Table of Contents Introduction I. Understanding the Problem of Testimonial Ossification A. Sufficiency Review B. Error-Based Review C. Innocence-Based Protections II. Resituating the Jury as Factfinder A. The Jury as Lie Detector B. Two Normative Upshots 1. Informational loss 2. Limits to appellate recovery C. The Promise of Special Factfinding III. Introducing Credibility Interrogatories A. The Proposal 1. Procedural contours and safeguards 2. Form and content 3. Framework for judicial discretion 4. Handling inconsistency B. The Functional Case for Expanded Credibility Factfinding 1. Circumscribing sufficiency 2. Assessing prejudicial error 3. Identifying meritorious claims C. Responding to Three Principal Objections 1. Nullification and lenity 2. Sanctity of the jury verdict 3. Judicial economy Conclusion Introduction

Our criminal justice system is plagued by unreliable testimony. Some witnesses "misperceive, misremember, [or] misdescribe." (1) Some lie--for money, for status, for lenity, or for no reason at all. (2) False and perjured statements are among the foremost causes of wrongful convictions in the United States. (3) In recognition of the danger that unreliable testimony poses, criminal law has erected a net of procedural safeguards to prevent the jury from falling under its influence. (4) But no similar caution is shown on appellate review.

Consider the following scenario. You are wrongfully charged with a serious offense. During trial, the prosecution calls a witness to the stand. The witness lies. He testifies that he saw you fleeing the scene of the crime. To any cautious observer, his testimony would set off alarm bells: He is a jailhouse informant, he has pecuniary motives, and his story melts under cross-examination. For these reasons, the jury declines to credit his testimony during its deliberations. Nevertheless, the jury convicts you on the force of the state's remaining case. You challenge the conviction. What result on appeal?

Your outlook is grim. Under current law, the reviewing court is required to treat the fact of conviction as nearly insurmountable evidence that the jury found the witness's testimony credible. (5) Indeed, it must presume the jury found the testimony so credible as to outweigh any evidence you may have put forward. (6) If the prosecution committed error-even grave error--in bringing its case, this error may be found "harmless" on the theory that the witness's testimony constituted "likely" or "overwhelming" evidence of guilt. (7) The court may decline to order forensic evidence retested, reasoning that the witness's statements defeat your claim of actual innocence. (8) And should new DNA evidence preclude you from having been the perpetrator, a judge may nevertheless cite the witness's testimony as sufficiently probative to obviate the need for a new trial. (9)

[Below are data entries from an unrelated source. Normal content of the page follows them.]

-- ==== Sys2Proof/Machine/Front.lean ====
section
/-! DEFINITION. The CMP front end (spec/42_cmp_source.md): the phases CFGCHK, SIGCHK, HDRPARSE and DECODE. -/

namespace Sys2Proof.Machine

/-- `CFGCHK` (R180): the configuration is checked before anything is read. -/
def execCfgchk (s : State) : Out :=
  if s.bps = 0 ∨ Config.bMax < s.bps then .next (raiseError .cfgBps s.bps s)
  else if s.par.icap < s.ilen then .next (raiseError .cfgIlen s.ilen s)
  else
    match s.cfg.variant with
    | .header => .next { s with phase := .sigchk }
    | .headerless =>
      .next { s with rate := Config.defRate, prec := Config.defPrec, paysize := 0, poff := 0, phase := .decode }

/-- `SIGCHK` (R181): four bytes compared with the expected marker, exactly. -/
def execSigchk (s : State) : Out :=
  if s.ilen < 4 then .next (raiseError .fmtTruncHeader s.ilen s)
  else if ¬ s.imemReadable 0 4 then .fault .imemOutOfRange
  else
    let sig := s.imemBytes 0 4
    if sig ≠ s.par.sigExpected.toList then .next (raiseError .fmtSignature (leVal sig) s)
    else .next { s with phase := .hdrparse }

/-- `HDRPARSE` (R182): the fields of format `CMPH` (20_memory.md R66; precision is two bytes, 90_conflicts.md C1), checked in
the order of 60_exceptions.md R285. -/
def execHdrparse (s : State) : Out :=
  if s.ilen < 14 then .next (raiseError .fmtTruncHeader s.ilen s)
  else if ¬ s.imemReadable 4 10 then .fault .imemOutOfRange
  else
    let size := leVal (s.imemBytes 4 4)
    let rate := leVal (s.imemBytes 8 4)
    let prec := leVal (s.imemBytes 12 2)
    if prec ∉ Config.supportedPrec then .next (raiseError .fmtPrecision prec s)
    else if s.par.checkPaysize = true ∧ s.ilen - 14 < size then .next (raiseError .fmtTruncPayload (s.ilen - 14) s)
    else if 2 ^ 32 ≤ rate * s.bps then .next (raiseError .fmtRange rate s)
    else .next { s with paysize := size, rate := rate, prec := prec, poff := 14, phase := .decode }

/-- `DECODE` (R184): fetch and execute the code at `CP`, or end the decode. -/
def execDecode (s : State) : Out :=
  if (s.cp : Int) = s.codeCount then .next { s with phase := .wavhdr }
  else if ¬ s.imemReadable s.codeByteIndex 1 then .fault .imemOutOfRange
  else execCode s.currentCode s

end Sys2Proof.Machine
end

The manner in which judicial presumptions surrounding bad testimony inhibit appellate review is a problem this Note calls "testimonial ossification." (10) Recent scholarship has begun to examine its causes, but no work has treated the phenomenon comprehensively. (11) Thus, few commentators have questioned that the jury's general verdict can be read to imply credibility judgments about specific witnesses. (12) Instead, they blame the jury for mishandling unreliable testimony. (13) And their reform proposals primarily center on changing the standard of appellate review so as to give judges greater freedom to act as independent "lie detectors." (14) These proposals miss the mark. For all their faults, jurors have important things to say about witness reliability. Our criminal justice system is made worse--not better--when it declines to listen to them. And requiring appellate courts to come to their own credibility judgments is inefficient, inaccurate, and contrary to the jury's proper democratic function.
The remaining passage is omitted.